## GIVEN RECORDS
__________
/-! ### lower -/

@[simp] theorem State.lower_pending (k : NoticeKind) : (s.lower k).pending = s.pending := by rfl
@[simp] theorem State.lower_ticks (k : NoticeKind) : (s.lower k).ticks = s.ticks := by rfl
@[simp] theorem State.lower_cap (k : NoticeKind) : (s.lower k).cap = s.cap := by rfl
@[simp] theorem State.lower_chans (k : NoticeKind) : (s.lower k).chans = s.chans := by rfl
@[simp] theorem State.lower_store (k : NoticeKind) : (s.lower k).store = s.store := by rfl
@[simp] theorem State.lower_stream (k : NoticeKind) : (s.lower k).stream = s.stream := by rfl
@[simp] theorem State.lower_marks (k : NoticeKind) : (s.lower k).marks = s.marks := by rfl
@[simp] theorem State.lower_floor (k : NoticeKind) : (s.lower k).floor = s.floor := by rfl
@[simp] theorem State.lower_trim (k : NoticeKind) : (s.lower k).trim = s.trim := by rfl
@[simp] theorem State.lower_time (k : NoticeKind) : (s.lower k).time = s.time := by rfl
@[simp] theorem State.lower_feed (k : NoticeKind) : (s.lower k).feed = s.feed := by rfl
@[simp] theorem State.lower_link_receiver (k : NoticeKind) : (s.lower k).link.receiver = s.link.receiver := by rfl
@[simp] theorem State.lower_link_cmdQueue (k : NoticeKind) : (s.lower k).link.cmdQueue = s.link.cmdQueue := by rfl
@[simp] theorem State.lower_link_replyQueue (k : NoticeKind) : (s.lower k).link.replyQueue = s.link.replyQueue := by rfl
@[simp] theorem State.lower_link_deferred (k : NoticeKind) : (s.lower k).link.deferred = s.link.deferred := by rfl
@[simp] theorem State.lower_link_enabled (k : NoticeKind) : (s.lower k).link.enabled = s.link.enabled := by rfl
@[simp] theorem State.lower_link_counters (k : NoticeKind) : (s.lower k).link.counters = s.link.counters := by rfl
@[simp] theorem State.lower_link_changes (k : NoticeKind) : (s.lower k).link.changes = s.link.changes := by rfl
@[simp] theorem State.lower_link_schedule (k : NoticeKind) : (s.lower k).link.schedule = s.link.schedule := by rfl
@[simp] theorem State.lower_link_position (k : NoticeKind) : (s.lower k).link.position = s.link.position := by rfl
@[simp] theorem State.lower_link_lane (k : NoticeKind) : (s.lower k).link.lane = s.link.lane := by rfl
@[simp] theorem State.lower_link_restart (k : NoticeKind) : (s.lower k).link.restart = s.link.restart := by rfl
@[simp] theorem State.lower_link_hold (k : NoticeKind) : (s.lower k).link.hold = s.link.hold := by rfl

/-! ### addChange -/

@[simp] theorem State.addChange_pending (e : ProceedingChange) : (s.addChange e).pending = s.pending := by rfl
@[simp] theorem State.addChange_ticks (e : ProceedingChange) : (s.addChange e).ticks = s.ticks := by rfl
@[simp] theorem State.addChange_chans (e : ProceedingChange) : (s.addChange e).chans = s.chans := by rfl
@[simp] theorem State.addChange_store (e : ProceedingChange) : (s.addChange e).store = s.store := by rfl
@[simp] theorem State.addChange_stream (e : ProceedingChange) : (s.addChange e).stream = s.stream := by rfl
@[simp] theorem State.addChange_marks (e : ProceedingChange) : (s.addChange e).marks = s.marks := by rfl
@[simp] theorem State.addChange_floor (e : ProceedingChange) : (s.addChange e).floor = s.floor := by rfl
@[simp] theorem State.addChange_trim (e : ProceedingChange) : (s.addChange e).trim = s.trim := by rfl
@[simp] theorem State.addChange_time (e : ProceedingChange) : (s.addChange e).time = s.time := by rfl
@[simp] theorem State.addChange_feed (e : ProceedingChange) : (s.addChange e).feed = s.feed := by rfl
@[simp] theorem State.addChange_link_receiver (e : ProceedingChange) : (s.addChange e).link.receiver = s.link.receiver := by rfl
@[simp] theorem State.addChange_link_cmdQueue (e : ProceedingChange) : (s.addChange e).link.cmdQueue = s.link.cmdQueue := by rfl
@[simp] theorem State.addChange_link_replyQueue (e : ProceedingChange) : (s.addChange e).link.replyQueue = s.link.replyQueue := by rfl
@[simp] theorem State.addChange_link_deferred (e : ProceedingChange) : (s.addChange e).link.deferred = s.link.deferred := by rfl
@[simp] theorem State.addChange_link_enabled (e : ProceedingChange) : (s.addChange e).link.enabled = s.link.enabled := by rfl
@[simp] theorem State.addChange_link_counters (e : ProceedingChange) : (s.addChange e).link.counters = s.link.counters := by rfl
@[simp] theorem State.addChange_link_changes (e : ProceedingChange) : (s.addChange e).link.changes = s.link.changes := by rfl
@[simp] theorem State.addChange_link_schedule (e : ProceedingChange) : (s.addChange e).link.schedule = s.link.schedule := by rfl
@[simp] theorem State.addChange_link_position (e : ProceedingChange) : (s.addChange e).link.position = s.link.position := by rfl
@[simp] theorem State.addChange_link_lane (e : ProceedingChange) : (s.addChange e).link.lane = s.link.lane := by rfl
@[simp] theorem State.addChange_link_restart (e : ProceedingChange) : (s.addChange e).link.restart = s.link.restart := by rfl
@[simp] theorem State.addChange_link_hold (e : ProceedingChange) : (s.addChange e).link.hold = s.link.hold := by rfl
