-- ==== Sys2Proof/Laws/Ops.lean ====
section
/-! SUPPORT. One lemma for each shared operation, which says everything it can do; later proofs cite these and unfold
none of the operations. -/

namespace Sys2Proof.Machine

/-! ## Arithmetic -/

theorem clamp_eq {lo hi : Int} (h : lo ≤ hi) (x : Int) : clamp lo hi x = max lo (min hi x) := by
  unfold clamp; split <;> [skip; split] <;> omega

/-- Narrowing keeps a value within 16 bits and holds another at the bound. -/
theorem narrow_toInt (y : Int) : (narrow y).toInt = max (-32768) (min 32767 y) := by
  have h := clamp_eq (show (-32768 : Int) ≤ 32767 by decide) y
  rw [narrow, BitVec.toInt_ofInt, h, Int.bmod_eq_of_le] <;> omega

theorem satInc_le {m n : Nat} (h : n ≤ m) : satInc m n ≤ m := by unfold satInc; split <;> omega

theorem wrapInc_lt (n : Nat) : wrapInc n < 4294967296 := Nat.mod_lt _ (by decide)

/-! ## Notices -/

/-- A bounded list either has room, or loses its oldest entry to the unlisted count. -/
theorem pushListed_cases {α : Type} (l : List α) (n : Nat) (x : α) :
    (l.length < 8 ∧ pushListed l n x = (l ++ [x], n)) ∨
      (8 ≤ l.length ∧ pushListed l n x = (l.drop 1 ++ [x], satInc 255 n)) := by
  by_cases h : l.length < 8
  · exact .inl ⟨h, if_pos h⟩
  · exact .inr ⟨by omega, if_neg h⟩

theorem pushListed_length {α : Type} {l : List α} (h : l.length ≤ 8) (n : Nat) (x : α) :
    (pushListed l n x).1.length ≤ 8 := by
  rcases pushListed_cases l n x with ⟨h', e⟩ | ⟨h', e⟩ <;> rw [e] <;> simp <;> omega

/-- A rise of a counter does nothing at 65,535; below it raises LINK. -/
theorem count_cases (s : State) (c : CounterName) :
    (65535 ≤ s.link.counters.get c ∧ s.count c = s) ∨
      (s.link.counters.get c < 65535 ∧ s.count c = State.raise { s with link := { s.link with
        counters := s.link.counters.put (s.link.counters.get c + 1) c
        changes := s.link.changes.put (satInc 65535 (s.link.changes.get c)) c } } .link) := by
  by_cases h : s.link.counters.get c < 65535
  · exact .inr ⟨h, if_pos h⟩
  · exact .inl ⟨by omega, if_neg h⟩

@[simp] theorem Counters.get_put_self (k : Counters) (n : Nat) (c : CounterName) : (k.put n c).get c = n := by
  cases c <;> rfl

theorem Counters.get_put_of_ne (k : Counters) (n : Nat) {c d : CounterName} (h : d ≠ c) :
    (k.put n c).get d = k.get d := by
  cases c <;> cases d <;> first | rfl | exact absurd rfl h

/-! ## Deferred replies -/

/-- A taken command is deferred, or answered ACCEPTED. -/
theorem answerTaken_cases (s : State) (f : Command) (o : Bool) (q : Request) (data : List Byte) :
    (o = true ∧ s.link.deferred.length < 4 ∧ s.answerTaken f o q data =
      { s with link := { s.link with deferred := s.link.deferred ++ [⟨f.tag, f.code, q, none⟩] } }) ∨
    ((o = false ∨ 4 ≤ s.link.deferred.length) ∧ s.answerTaken f o q data = s.reply f .accepted data) := by
  by_cases h : o = true ∧ s.link.deferred.length < Config.deferredMax
  · exact .inl ⟨h.1, h.2, if_pos h⟩
  · refine .inr ⟨?_, if_neg h⟩
    cases o
    · exact .inl rfl
    · exact .inr (by simpa [Config.deferredMax] using h)

/-- The first ANSWERED entry, with the table without it. -/
theorem takeAnswered_some {l : List Deferred} {r : Reply} {l' : List Deferred} (h : takeAnswered l = some (r, l')) :
    ∃ a e b, l = a ++ e :: b ∧ (∀ x ∈ a, x.answer = none) ∧ e.answer = some r ∧ l' = a ++ b := by
  induction l generalizing l' with
  | nil => simp [takeAnswered] at h
  | cons e rest ih =>
    simp only [takeAnswered] at h
    split at h
    · next r' he =>
      simp only [Option.some.injEq, Prod.mk.injEq] at h
      exact ⟨[], e, rest, rfl, by simp, by rw [he, h.1], by simp [h.2]⟩
    · next he =>
      rw [Option.map_eq_some_iff] at h
      obtain ⟨⟨r', q⟩, hp, hq⟩ := h
      simp only [Prod.mk.injEq] at hq
      obtain ⟨a, x, b, rfl, ha, hx, rfl⟩ := ih (hq.1 ▸ hp)
      exact ⟨e :: a, x, b, rfl, by simpa [he] using ha, hx, by simp [← hq.2]⟩

theorem takeAnswered_none {l : List Deferred} (h : takeAnswered l = none) : ∀ x ∈ l, x.answer = none := by
  induction l with
  | nil => simp
  | cons e rest ih =>
    simp only [takeAnswered] at h
    split at h
    · cases h
    · next he => simpa [he] using ih (by simpa using h)

/-! ## The block store -/

/-- The free count formed again: the store changes in it alone, and STORE is raised when the level state changes. -/
theorem setFree_cases (s : State) (n : Nat) :
    s.setFree n = { s with store := { s.store with free := n } } ∨
      s.setFree n = State.raise { s with store := { s.store with free := n } } .store := by
  unfold State.setFree
  simp only []
  split
  · exact .inl rfl
  · exact .inr rfl

/-- The slot reclaim takes is the first eligible one of the custody list. -/
theorem takeEligible_some {l : List HeldSlot} {h : HeldSlot} {l' : List HeldSlot}
    (e : takeEligible l = some (h, l')) :
    ∃ a b, l = a ++ h :: b ∧ (∀ x ∈ a, x.eligible = false) ∧ h.eligible = true ∧ l' = a ++ b := by
  induction l generalizing l' with
  | nil => simp [takeEligible] at e
  | cons g rest ih =>
    simp only [takeEligible] at e
    split at e
    · next hg =>
      simp only [Option.some.injEq, Prod.mk.injEq] at e
      obtain ⟨rfl, rfl⟩ := e
      exact ⟨[], rest, rfl, by simp, hg, rfl⟩
    · next hg =>
      rw [Option.map_eq_some_iff] at e
      obtain ⟨⟨g', q⟩, hp, hq⟩ := e
      simp only [Prod.mk.injEq] at hq
      obtain ⟨rfl, rfl⟩ := hq
      obtain ⟨a, b, rfl, ha, hh, rfl⟩ := ih hp
      exact ⟨g :: a, b, rfl, by simpa [hg] using ha, hh, rfl⟩

theorem takeEligible_none {l : List HeldSlot} (e : takeEligible l = none) : ∀ x ∈ l, x.eligible = false := by
  induction l with
  | nil => simp
  | cons g rest ih =>
    simp only [takeEligible] at e
    split at e
    · cases e
    · next hg => simpa [hg] using ih (by simpa using e)

/-- A granted slot request takes a FREE slot, or, for KEEP with none FREE, a slot that reclaim gives. -/
theorem slotRequest_some {s t : State} {k : Class} (h : s.slotRequest k = some t) :
    (0 < s.store.free ∧ t = s.setFree (s.store.free - 1)) ∨
      (k = .keep ∧ s.store.free = 0 ∧ s.reclaimSlot = some t) := by
  cases k <;> simp only [State.slotRequest] at h <;> split at h
  all_goals first
    | (simp only [Option.some.injEq] at h; exact .inl ⟨by omega, h.symm⟩)
    | exact .inr ⟨rfl, by omega, h⟩
    | cases h

/-- What reclaim gives: one eligible slot of custody less, counted and listed, with STORE raised. -/
theorem reclaimSlot_some {s t : State} (h : s.reclaimSlot = some t) :
    ∃ a x b, s.store.reclaim = true ∧ s.store.custody = a ++ x :: b ∧ (∀ y ∈ a, y.eligible = false) ∧
      x.eligible = true ∧ t = State.raise { s with store := { s.store with
        custody := a ++ b
        reclaimCount := satInc 4294967295 s.store.reclaimCount
        reclaimList := if s.store.reclaimList.length < 32
          then s.store.reclaimList ++ [x.record.custody] else s.store.reclaimList
        notListed := if s.store.reclaimList.length < 32
          then s.store.notListed else satInc 65535 s.store.notListed } } .store := by
  simp only [State.reclaimSlot] at h
  split at h
  · next hr =>
    rw [Option.map_eq_some_iff] at h
    obtain ⟨⟨x, q⟩, hp, rfl⟩ := h
    obtain ⟨a, b, hl, ha, hx, rfl⟩ := takeEligible_some hp
    exact ⟨a, x, b, hr, hl, ha, hx, rfl⟩
  · cases h

/-! ## Folds over channels and converters -/

/-- What every turn of a fold keeps, the fold keeps. -/
theorem foldl_keeps {α : Type} {P : State → Prop} {f : State → α → State} (h : ∀ s x, P s → P (f s x)) (l : List α)
    {s : State} (hs : P s) : P (l.foldl f s) := by
  induction l generalizing s with
  | nil => exact hs
  | cons x rest ih => exact ih (h s x hs)

/-- What every turn of a fold leaves alone, the fold leaves alone. -/
theorem foldl_frame {α β : Type} {g : State → β} {f : State → α → State} (h : ∀ s x, g (f s x) = g s) (l : List α)
    (s : State) : g (l.foldl f s) = g s :=
  foldl_keeps (P := fun t => g t = g s) (fun t x ht => (h t x).trans ht) l rfl

/-! ## Steps -/

/-- Every command answers a next state: no meaning faults and none refuses. -/
theorem exec_next (c : Instr) (s : State) : ∃ t, exec c s = .next t := by
  cases c <;> exact ⟨_, rfl⟩

/-- Everything a step can do: idle, or run the front command. -/
theorem step_cases {s t : State} (h : step s = .next t) :
    (s.pending = [] ∧ t = s) ∨ ∃ c rest, s.pending = c :: rest ∧ exec c { s with pending := rest } = .next t := by
  unfold step at h
  split at h
  · next hp => exact .inl ⟨hp, by cases h; rfl⟩
  · next c rest hp => exact .inr ⟨c, rest, hp, h⟩

end Sys2Proof.Machine
end

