theorem endingFrame {s a b t : State} (begun : ∃ ch, a = { s with chans := ch })
    (complete : ∀ c, a.chan c = { (s.chan c).complete with handover := (a.chan c).handover }) (trim : TrimFrame a b)
    (post : PostFrame b t) : EndingFrame s t := by
  obtain ⟨ch, rfl⟩ := begun
  obtain ⟨⟨st, ch', rfl⟩, posted⟩ := post
  exact {
    pending := trim.pending
    ticks := trim.ticks
    cap := trim.cap
    stream := trim.stream
    marks := trim.marks
    floor := trim.floor
    time := trim.time
    feed := trim.feed
    link := trim.link
    flags := trim.flags
    chan := fun c => by
      have h := Channel.eq_of_besidesPosting (posted c)
      rw [trim.chan c, complete c, Channel.complete_eq] at h
      rw [h] }

/-- The blocks completed, the trim unit's work done and the FILLING blocks posted, at a boundary that is not final. -/
def State.ended (s : State) : State :=
  (s.completeBlocks.clearMarks.trimBoundaryWork (wrapInc s.cap.period) s.enabledNext).postBlocks s

/-- The same at a final boundary. -/
def State.endedFinally (s : State) : State := s.completeBlocks.trimFinalWork.postBlocks s

theorem ended_frame (s : State) : EndingFrame s s.ended := by
  have begun : ∃ ch, s.completeBlocks.clearMarks = { s with chans := ch } := by
    rw [State.clearMarks, (mapChans_changes _ _).choose_spec, State.completeBlocks, (mapChans_changes _ _).choose_spec]
    exact ⟨_, rfl⟩
  exact endingFrame begun (fun c => by rw [chan_clearMarks, chan_completeBlocks]) (.trimBoundaryWork _ _ _)
    (postBlocks_frame s _)

theorem endedFinally_frame (s : State) : EndingFrame s s.endedFinally :=
  endingFrame (a := s.completeBlocks) (mapChans_changes s _) (fun c => by rw [chan_completeBlocks]) (.trimFinalWork _)
    (postBlocks_frame s _)

/-- The state of step (b): the FILLING blocks posted, the new period begun. -/
def State.renumbered (s : State) : State := { s.ended with cap := { s.ended.cap with period := wrapInc s.cap.period } }

/-- Steps (a) and (b) in turn, with the number of the new period between them (R5, R7). -/
theorem committed_result (s : State) : CommitResult s.renumbered s.committed := by
  have h : s.committed = s.renumbered.commit := by simp only [State.committed, State.renumbered, State.ended]
  rw [h]
  exact commit_result _

/-- What follows the commit: the marker step, the allocation and the floor decision (R8, R9, R95). -/
structure OpeningFrame (s t : State) : Prop where
  eq : ∃ st ch m fl r, RaisedWithin [.store, .marker, .floor] s.link.raised r ∧ t = { s with
    cap := { s.cap with instant := 0 }, store := st, chans := ch, marks := m, floor := fl
    link := { s.link with raised := r } }
  chan : ∀ c, (t.chan c).besidesSlots = (s.chan c).besidesSlots

theorem opening_frame (s : State) : OpeningFrame s.committed s.periodBoundary := by
  rw [periodBoundary_eq]
  generalize s.committed = u
  simp only []
  obtain ⟨st, m, r, hr, hv⟩ := takeMarkers_changes u u.cap.period (markerTag u.cap.proceeding) u.stampNow
  generalize u.takeMarkers u.cap.period (markerTag u.cap.proceeding) u.stampNow = v at hv ⊢
  obtain ⟨⟨st', ch, r', hr', hw⟩, slots⟩ := allocate_changes v
  generalize v.allocate = w at hw slots ⊢
  obtain ⟨fl, r'', hr'', hx⟩ := floorDecision_frame w
  generalize w.floorDecision = x at hx ⊢
  subst hv hw hx
  exact ⟨⟨st', ch, m, fl, r'', ((hr.mono (by simp)).trans (hr'.mono (by simp))).trans (hr''.mono (by simp)), rfl⟩,
    slots⟩

/-- The capture engine after a boundary that is not final (R4, R7). -/
theorem cap_periodBoundary (s : State) : s.periodBoundary.cap =
    { (State.commitProceeding { s with cap := { s.cap with period := wrapInc s.cap.period } }).cap with
      instant := 0 } := by
  obtain ⟨⟨st, ch, m, fl, r, -, h⟩, -⟩ := opening_frame s
  rw [h, (committed_result s).cap, commitProceeding_cap, commitProceeding_cap]
  simp only [State.renumbered, State.newProceeding, (ended_frame s).cap]

theorem Channel.eq_of_besidesSlots {x y : Channel} (h : x.besidesSlots = y.besidesSlots) : x = { y with
    lastSeq := x.lastSeq, seqCount := x.seqCount, gapTally := x.gapTally, filling := x.filling
    starvation := x.starvation, starved := x.starved, newlyStarved := x.newlyStarved } := by
  simp only [Channel.besidesSlots, Channel.mk.injEq] at h
  obtain ⟨a, b, c, d, e, f, -, -, -, -, -, -, -, g, i, j, k, l, m⟩ := h
  cases x
  simp_all

/-- The routes of a channel after a boundary that is not final (R7). -/
theorem routes_periodBoundary (s : State) (c : Chan) : (s.periodBoundary.chan c).pendingRoute = none ∧
    (s.periodBoundary.chan c).route = if s.newProceeding.isRecord = true then .mic else
      ((s.chan c).pendingRoute.map PendingRoute.route).getD (s.chan c).route := by
  have opened := Channel.eq_of_besidesSlots ((opening_frame s).chan c)
  have ended := (ended_frame s).chan c
  have proceeding : s.renumbered.newProceeding = s.newProceeding := by
    simp only [State.newProceeding, State.renumbered, (ended_frame s).cap]
  have chan : s.renumbered.chan c = s.ended.chan c := State.chan_congr (by simp only [State.renumbered]) c
  rw [(committed_result s).chan c, proceeding, chan] at opened
  rw [opened, ended]
  exact ⟨rfl, rfl⟩

/-! ### The final boundary -/

/-- The answers of steps 2 and 3 of a final boundary (R13, R72). -/
def closingAnswers (data : Proceeding → List Byte) : Request → Option (Result × List Byte)
  | .settings => some (.ok, [])
  | .route _ => some (.superseded, [])
  | .proceeding p => some (.superseded, data p)
  | .close => none

/-- The answers of step 2 alone (R13, R72). -/
def discardAnswers (data : Proceeding → List Byte) : Request → Option (Result × List Byte)
  | .route _ => some (.superseded, [])
  | .proceeding p => some (.superseded, data p)
  | .settings | .close => none

/-- The answer of step 3 (R13). -/
def settingsAnswer : Request → Option (Result × List Byte)
  | .settings => some (.ok, [])
  | .route _ | .proceeding _ | .close => none

/-- What steps 2 and 3 of a final boundary make of a state (R13). -/
structure ClosingResult (s t : State) : Prop where
  pending : t.pending = s.pending
  ticks : t.ticks = s.ticks
  cap : t.cap = { s.cap with pendingProceeding := none }
  chan : ∀ c, t.chan c = { (s.chan c).commitSettings with pendingRoute := none }
  store : t.store = s.store
  stream : t.stream = s.stream
  marks : t.marks = s.marks
  floor : t.floor = s.floor
  trim : t.trim = { s.trim with convs := t.trim.convs }
  conv : ∀ v, t.conv v = s.commitSettings.conv v
  time : t.time = s.time
  feed : t.feed = s.feed
  link : t.link = { s.link with deferred := answeredBy s.link.deferred (closingAnswers fun p =>
    be 1 p.code ++ be 1 s.cap.proceeding.code ++ [0x00#8] ++ be 4 s.cap.period) }

theorem discardPending_eq (s : State) : ∃ ch, s.discardPending =
    { s with cap := { s.cap with pendingProceeding := none }, chans := ch, link := { s.link with
      deferred := answeredBy s.link.deferred (discardAnswers fun p =>
        be 1 p.code ++ be 1 s.cap.proceeding.code ++ [0x00#8] ++ be 4 s.cap.period) } } := by
  simp only [State.discardPending]
  rw [answerAtBoundary_eq _ (a := discardAnswers fun p =>
    be 1 p.code ++ be 1 s.cap.proceeding.code ++ [0x00#8] ++ be 4 s.cap.period), (mapChans_changes _ _).choose_spec]
  · exact ⟨_, rfl⟩
  · intro e
    cases e.request <;> simp [discardAnswers, State.proceedingData, optional]

theorem commitFinalSettings_eq (s : State) : s.commitFinalSettings = { s.commitSettings with link := { s.link with
    deferred := answeredBy s.link.deferred settingsAnswer } } := by
  rw [State.commitFinalSettings, answerAtBoundary_eq _ (a := settingsAnswer), State.commitSettings_link]
  intro e
  cases e.request <;> rfl

theorem chan_discardPending (s : State) (c : Chan) :
    s.discardPending.chan c = { s.chan c with pendingRoute := none } := by
  simp only [State.discardPending, State.chan_answerAtBoundary, State.chan_mapChans]
  rfl

theorem closing_result (s : State) : ClosingResult s s.discardPending.commitFinalSettings := by
  obtain ⟨ch, h⟩ := discardPending_eq s
  have chan (c : Chan) := chan_discardPending s c
  have stuck (v : Conv) : s.discardPending.commitSettings.conv v = s.commitSettings.conv v := by
    have channelOf : s.discardPending.channelOf v = s.channelOf v := by rw [h]; rfl
    have conv : s.discardPending.conv v = s.conv v := by rw [h]; rfl
    simp only [conv_commitSettings, channelOf, conv, State.enabledNext, chan]
    rfl
  exact {
    pending := by simp [commitFinalSettings_eq, h]
    ticks := by simp [commitFinalSettings_eq, h]
    cap := by simp [commitFinalSettings_eq, h]
    chan := fun c => by
      rw [State.chan_congr (s := s.discardPending.commitSettings) (by rw [commitFinalSettings_eq]),
        chan_commitSettings, chan]
      rfl
    store := by simp [commitFinalSettings_eq, h]
    stream := by simp [commitFinalSettings_eq, h]
    marks := by simp [commitFinalSettings_eq, h]
    floor := by simp [commitFinalSettings_eq, h]
    trim := by rw [commitFinalSettings_eq, commitSettings_trim, h]
    conv := fun v => by
      rw [← stuck]
      exact State.conv_congr (by rw [commitFinalSettings_eq]) v
    time := by simp [commitFinalSettings_eq, h]
    feed := by simp [commitFinalSettings_eq, h]
    link := by
      simp only [commitFinalSettings_eq, h, answeredBy_answeredBy]
      congr 2
      funext q
      cases q <;> rfl }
__________
Repeat, character for character, the lines of the material above from the line with "feed : t.feed = s.feed" through the line with "chans := ch, link".

  feed : t.feed = s.feed
  link : t.link = { s.link with deferred := answeredBy s.link.deferred (closingAnswers fun p =>
    be 1 p.code ++ be 1 s.cap.proceeding.code ++ [0x00#8] ++ be 4 s.cap.period) }

theorem discardPending_eq (s : State) : ∃ ch, s.discardPending =
    { s with cap := { s.cap with pendingProceeding := none }, chans := ch, link := { s.link with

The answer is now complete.